Records provided:
/-- A push with fewer free bytes below SP than it needs raises StackOverflow, a pop with fewer stack bytes than it
needs raises StackUnderflow, and nothing is moved (44_stack.md R210 to R217). -/
def Obligations.StackBoundTraps : Prop :=
  ∀ (s : State) (x : DataReg) (n : Byte) (a : AddrReg),
    (s.sp.toNat = 0 → exec (.pushR x) s = .next (s.takeTrap .stackOverflow) ∧
      exec (.pushN n) s = .next (s.takeTrap .stackOverflow)) ∧
    (s.sp.toNat < 2 → exec (.pushA a) s = .next (s.takeTrap .stackOverflow)) ∧
    (s.sp.toNat = 0xFFFF → exec (.popR x) s = .next (s.takeTrap .stackUnderflow)) ∧
    (0xFFFD < s.sp.toNat → exec (.popA a) s = .next (s.takeTrap .stackUnderflow))

/-- What PUSH pushed, POP pops, and RET goes to the instruction after a CALL, with SP back, where nothing between
changed SP or the pushed bytes; FP is not restored by RET (44_stack.md R220, 70_reset_and_hazards.md R361, R362). -/
def Obligations.StackLaws : Prop :=
  (∀ (s t u : State) (x y : DataReg), 1 ≤ s.sp.toNat → exec (.pushR x) s = .next t → u.sp = t.sp →
    u.byte t.sp.toNat = t.byte t.sp.toNat →
      ∃ v, exec (.popR y) u = .next v ∧ v.dr y = s.dr x ∧ v.sp = s.sp) ∧
  (∀ (s t u : State) (x y : AddrReg), 2 ≤ s.sp.toNat → exec (.pushA x) s = .next t → u.sp = t.sp →
    u.byte t.sp.toNat = t.byte t.sp.toNat → u.byte (t.sp.toNat + 1) = t.byte (t.sp.toNat + 1) →
      ∃ v, exec (.popA y) u = .next v ∧ v.ar y = s.ar x ∧ v.sp = s.sp) ∧
  (∀ (s t u : State) (w : Addr), 2 ≤ s.sp.toNat → exec (.callW w) s = .next t → u.sp = t.sp →
    u.byte t.sp.toNat = t.byte t.sp.toNat → u.byte (t.sp.toNat + 1) = t.byte (t.sp.toNat + 1) →
      ∃ v, exec .ret u = .next v ∧ v.pc = s.pc + 3 ∧ v.sp = s.sp ∧ v.fp = u.fp)

/-! ## Output -/

/-- R231: Dec(v) is the decimal numeral of v: digits, each sent as 0x30 plus the digit, no leading zero. -/
def Obligations.DecimalRendering : Prop :=
  ∀ v : Byte, ∃ d ds, decimal v = (d :: ds).map (fun n => BitVec.ofNat 8 (0x30 + n)) ∧
    (∀ n ∈ d :: ds, n < 10) ∧ (d = 0 → ds = []) ∧ (d :: ds).foldl (fun a n => a * 10 + n) 0 = v.toNat

/-- In direct mode PRT, PRTC, PRTS, PRTLN, PRTD and MEMP send their bytes to stdout where it takes them, and change
nothing else but PC (45_print.md R230, R232 to R239; how much a channel takes is the model's field, log 10). -/
def Obligations.PrintInDirectMode : Prop :=
  ∀ (s : State) (i : Instr) (bs : List Byte) (len : Nat), s.Prints i bs len → s.mode = .direct →
    s.host.stdout.Takes bs.length →
      ∃ t, exec i s = .next t ∧ t.host.stdout.taken = s.host.stdout.taken ++ bs ∧
        t = { s with pc := s.pc + BitVec.ofNat 16 len, host := { s.host with stdout := t.host.stdout } }

/-- In piped mode the bytes of an output instruction go out in one `o` frame, none where there are no bytes, and
nothing else changes but PC (60_exceptions.md R321; one frame an instruction is the model's choice, log 15). -/
def Obligations.PrintInPipedMode : Prop :=
  ∀ (s : State) (i : Instr) (bs : List Byte) (len : Nat), s.Prints i bs len → s.mode = .piped →
    s.host.sentLeft = none →
      exec i s = .next { s with
        pc := s.pc + BitVec.ofNat 16 len
        host := { s.host with sent := s.host.sent ++ if bs = [] then [] else [.stdout bs] } }

/-- A stdout that breaks while an output instruction sends raises IoBroken: the bytes it took stay taken, PC stays at
the instruction, no register or byte of MEM changes (45_print.md R230, 60_exceptions.md R304; logs 10, 11). -/
def Obligations.BrokenStdoutTraps : Prop :=
  ∀ (s : State) (i : Instr) (bs : List Byte) (len m : Nat), s.Prints i bs len → s.mode = .direct →
    s.host.stdout.left = some m → m < bs.length →
      ∃ t, exec i s = .next t ∧ t.status = .crashed .ioBroken ∧
        t.host.stdout.taken = s.host.stdout.taken ++ bs.take m ∧
        t = { s with status := t.status, host := { s.host with stdout := t.host.stdout, stderr := t.host.stderr } }

/-- DEBUG sends the 16 bytes of the dump, with PC already past it: rendered on stderr in direct mode, raising IoBroken
where stderr breaks, and in a `d` frame in piped mode (45_print.md R240, 10_state.md R39; the rendering is a free
value, logs 10, 11). -/
def Obligations.DebugDumps : Prop :=
  ∀ (s : State),
    let pcn := s.pc + 1
    let half (w : Word) : List Byte := [BitVec.ofNat 8 (w.toNat / 256), BitVec.ofNat 8 (w.toNat % 256)]
    let dump := half pcn ++ half s.a0 ++ half s.a1 ++ half s.sp ++ half s.fp ++
      [s.acc, s.d0, s.d1, s.d2, s.d3, if s.ov then 1 else 0]
    let text := Config.dumpText dump
    (s.mode = .direct → s.host.stderr.left = none →
      exec .debug s = .next { s with
        pc := pcn, host := { s.host with stderr := ⟨s.host.stderr.taken ++ text, none⟩ } }) ∧
    (s.mode = .direct → ∀ m, s.host.stderr.left = some m →
      ∃ t, exec .debug s = .next t ∧ t.host.stderr.taken = s.host.stderr.taken ++ text.take m ∧
        t.status = (if m < text.length then .crashed .ioBroken else s.status) ∧
        t.pc = (if m < text.length then s.pc else pcn) ∧
        t = { s with status := t.status, pc := t.pc, host := { s.host with stderr := t.host.stderr } }) ∧
    (s.mode = .piped → s.host.sentLeft = none →
      exec .debug s = .next { s with pc := pcn, host := { s.host with sent := s.host.sent ++ [.dump dump] } })

/-! ## Ranges -/

/-- Every access outside its space raises the space's trap before anything is written or asked of the host
(60_exceptions.md R301, R307; 20_memory.md R53). -/
def Obligations.RangeTraps : Prop :=
  ∀ (s : State) (x : DataReg) (a b : AddrReg) (f n : Byte) (w : Addr) (sid : StringId),
    let outData := .next (s.takeTrap .dataOutOfRange)
    let outMem := .next (s.takeTrap .memOutOfRange)
    let outside (start count size : Nat) := size ≤ start ∨ size < start + count
    (s.data.length ≤ (s.ar a).toNat → exec (.addRA x a) s = outData ∧ exec (.subRA x a) s = outData ∧
      exec (.cpyRA x a) s = outData ∧ exec (.cmpRA x a) s = outData) ∧
    (w = 0xFFFF → exec (.memrW w) s = outMem ∧ exec (.memwW w) s = outMem) ∧
    (s.ar a = 0xFFFF → exec (.memrA a) s = outMem ∧ exec (.memwA a) s = outMem) ∧
    (outside (s.ar a).toNat s.acc.toNat s.data.length → exec (.memcAA a b) s = outData ∧
      exec (.prtdA a) s = outData) ∧
    (¬ outside (s.ar a).toNat s.acc.toNat s.data.length → outside (s.ar b).toNat s.acc.toNat 65535 →
      exec (.memcAA a b) s = outMem) ∧
    (outside (s.ar a).toNat s.acc.toNat 65535 → exec (.mempA a) s = outMem ∧ exec (.filerNA f a) s = outMem ∧
      exec (.filewNA f a) s = outMem) ∧
    (outside w.toNat s.acc.toNat 65535 → exec (.filerNW f w) s = outMem ∧ exec (.filewNW f w) s = outMem) ∧
    (65535 < w.toNat + 255 → exec (.rstrW w) s = outMem) ∧
    (65535 < (s.ar a).toNat + 255 → exec (.rstrA a) s = outMem) ∧
    (65535 ≤ s.fp.toNat + n.toNat + s.params.argBias → exec (.argRN x n) s = outMem) ∧
    (65535 < s.fp.toNat + n.toNat + s.params.argBias + 2 → exec (.argAN a n) s = outMem) ∧
    (s.str.length ≤ sid.toNat ∨
        ((s.str.getD sid.toNat 0).toNat ≠ 0 ∧ s.str.length < sid.toNat + 1 + (s.str.getD sid.toNat 0).toNat) →
      exec (.prtsS sid) s = .next (s.takeTrap .stringOutOfRange))

/-! ## Files -/

/-- R251: an opened handle is available and the host is not asked; else the host is asked, and where it opens the file
the handle is opened with its cursor as it was; a host that refuses leaves the handle closed (the host's refusals are
answers the state lists, log 9). -/
def Obligations.HandlesOpenOnDemand : Prop :=
  ∀ (s : State) (f : Byte),
    ((s.handle f).opened = true → s.avail f = (true, s)) ∧
    ((s.handle f).opened = false →
      let ok := (s.host.files[f.toNat]?.any (·.openable)) && s.host.openAnswers.headD true
      ∃ t, s.avail f = (ok, t) ∧ (t.handle f).opened = ok ∧ (t.handle f).cursor = (s.handle f).cursor ∧
        (∀ g, g ≠ f → t.handle g = s.handle g) ∧
        t = { s with handles := t.handles, host := { s.host with openAnswers := s.host.openAnswers.tail } })

/-- R252: FOPEN, encoded as 49 and its handle id in the default opcode map, on an available handle puts the file's
size in D3 to D0, most significant byte in D3, else 0 in all four, and changes nothing else but PC (the size bound is
the premise of 92_eei_decisions.md D42). -/
def Obligations.FopenReportsSize : Prop :=
  (∀ f : Byte, encode (.fopenN f) = [0x49, f]) ∧ ∀ (s u : State) (f : Byte),
    (s.avail f = (true, u) → (u.host.fileBytes f).length < 4294967296 →
      ∃ t, exec (.fopenN f) s = .next t ∧
        t.d3.toNat * 16777216 + t.d2.toNat * 65536 + t.d1.toNat * 256 + t.d0.toNat = (u.host.fileBytes f).length ∧
        t = { u with d3 := t.d3, d2 := t.d2, d1 := t.d1, d0 := t.d0, pc := s.pc + 2 }) ∧
    (s.avail f = (false, u) →
      exec (.fopenN f) s = .next { u with d3 := 0, d2 := 0, d1 := 0, d0 := 0, pc := s.pc + 2 })

/-- FILER on an available handle and a buffer in MEM stores k bytes of the file from the cursor on, k at most ACC and
what the file has left, fewer only on a host I/O error; ACC becomes k, the cursor moves by k, no other byte changes
(46_files.md R253, R254; 60_exceptions.md R312, R316; log 9). -/
def Obligations.FilerReads : Prop :=
  ∀ (s u : State) (f : Byte) (i : Instr) (a len : Nat),
    ((∃ w, i = .filerNW f w ∧ a = w.toNat ∧ len = 4) ∨ (∃ x, i = .filerNA f x ∧ a = (s.ar x).toNat ∧ len = 3)) →
    a < 65535 → a + s.acc.toNat ≤ 65535 → s.avail f = (true, u) →
      ∃ t k, exec i s = .next t ∧ u.Moved t f k len ∧ t.host.files = u.host.files ∧
        k ≤ min s.acc.toNat ((u.host.fileBytes f).length - (u.handle f).cursor.toNat) ∧
        (u.host.ioCaps = [] → k = min s.acc.toNat ((u.host.fileBytes f).length - (u.handle f).cursor.toNat)) ∧
        ∀ b, t.byte b =
          if a ≤ b ∧ b < a + k then (u.host.fileBytes f).getD ((u.handle f).cursor.toNat + (b - a)) 0
          else s.byte b

/-- FILEW on an available handle writes the first k of its bytes at the cursor, filling a gap with 0x00, k all of them
where no host I/O error stops it below position 2^32 - 1; ACC becomes k, the cursor moves by k, MEM and every other
file stay (46_files.md R255 to R258; 60_exceptions.md R316; log 9). -/
def Obligations.FilewWrites : Prop :=
  ∀ (s u : State) (f : Byte) (i : Instr) (bs : List Byte) (len : Nat),
    ((∃ w, i = .filewNW f w ∧ w.toNat < 65535 ∧ w.toNat + s.acc.toNat ≤ 65535 ∧ len = 4 ∧
        bs = (List.range s.acc.toNat).map fun k => s.byte (w.toNat + k)) ∨
      (∃ x, i = .filewNA f x ∧ (s.ar x).toNat < 65535 ∧ (s.ar x).toNat + s.acc.toNat ≤ 65535 ∧ len = 3 ∧
        bs = (List.range s.acc.toNat).map fun k => s.byte ((s.ar x).toNat + k)) ∨
      (∃ x, i = .filewNR f x ∧ len = 3 ∧ bs = [s.dr x]) ∨ (∃ n, i = .filewNN f n ∧ len = 3 ∧ bs = [n])) →
    s.avail f = (true, u) → f.toNat < u.host.files.length →
      let p := (u.handle f).cursor.toNat
      ∃ t k, exec i s = .next t ∧ u.Moved t f k len ∧ t.mem = s.mem ∧ k ≤ bs.length ∧
        (u.host.ioCaps = [] → p + bs.length ≤ 4294967295 → k = bs.length) ∧
        (t.host.fileBytes f).length = max (u.host.fileBytes f).length (p + k) ∧
        (∀ j, (t.host.fileBytes f).getD j 0 =
          if p ≤ j ∧ j < p + k then bs.getD (j - p) 0 else (u.host.fileBytes f).getD j 0) ∧
        ∀ g, g ≠ f → t.host.fileBytes g = u.host.fileBytes g

/-- On an available handle FSKIP moves the cursor by k, at most its count and what the file has left, fewer only on a
host I/O error, and ACC becomes k; FSEEK sets the cursor to D3..D0; FCHK goes to its target; nothing else changes but
PC (46_files.md R259, R260, R261, R262; log 9). -/
def Obligations.CursorMovesAndChecks : Prop :=
  ∀ (s u : State) (f : Byte) (x : DataReg) (w : Addr) (a : AddrReg), s.avail f = (true, u) →
    (∃ t k, exec (.fskipNR f x) s = .next t ∧ u.Moved t f k 3 ∧ t.mem = s.mem ∧ t.host.files = u.host.files ∧
      k ≤ min (s.dr x).toNat ((u.host.fileBytes f).length - (u.handle f).cursor.toNat) ∧
      (u.host.ioCaps = [] → k = min (s.dr x).toNat ((u.host.fileBytes f).length - (u.handle f).cursor.toNat))) ∧
    (∃ t, exec (.fseekN f) s = .next t ∧ t = { u with handles := t.handles, pc := s.pc + 2 } ∧
      (t.handle f).cursor.toNat =
        s.d3.toNat * 16777216 + s.d2.toNat * 65536 + s.d1.toNat * 256 + s.d0.toNat ∧
      (t.handle f).opened = (u.handle f).opened ∧ ∀ g, g ≠ f → t.handle g = u.handle g) ∧
    exec (.fchkNW f w) s = .next { u with pc := w } ∧ exec (.fchkNA f a) s = .next { u with pc := s.ar a }

/-- On a handle that is not available a file instruction gives its side-channel result and no trap: ACC = 0, no effect
for FSEEK, no branch for FCHK (46_files.md R251, R253 to R262). -/
def Obligations.UnavailableHandles : Prop :=
  ∀ (s u : State) (f n : Byte) (x : DataReg) (w : Addr) (a : AddrReg), s.avail f = (false, u) →
    (w.toNat < 65535 → w.toNat + s.acc.toNat ≤ 65535 →
      exec (.filerNW f w) s = .next { u with acc := 0, pc := s.pc + 4 } ∧
      exec (.filewNW f w) s = .next { u with acc := 0, pc := s.pc + 4 }) ∧
    ((s.ar a).toNat < 65535 → (s.ar a).toNat + s.acc.toNat ≤ 65535 →
      exec (.filerNA f a) s = .next { u with acc := 0, pc := s.pc + 3 } ∧
      exec (.filewNA f a) s = .next { u with acc := 0, pc := s.pc + 3 }) ∧
    exec (.filewNR f x) s = .next { u with acc := 0, pc := s.pc + 3 } ∧
    exec (.filewNN f n) s = .next { u with acc := 0, pc := s.pc + 3 } ∧
    exec (.fskipNR f x) s = .next { u with acc := 0, pc := s.pc + 3 } ∧
    exec (.fseekN f) s = .next { u with pc := s.pc + 2 } ∧
    exec (.fchkNW f w) s = .next { u with pc := s.pc + 4 } ∧
    exec (.fchkNA f a) s = .next { u with pc := s.pc + 3 }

Problem to work on:
Search the material above for the string "fchkNW", and copy every line in which it turns up.

Output below:
    exec (.fchkNW f w) s = .next { u with pc := w } ∧ exec (.fchkNA f a) s = .next { u with pc := s.ar a }
    exec (.fchkNW f w) s = .next { u with pc := s.pc + 4 } ∧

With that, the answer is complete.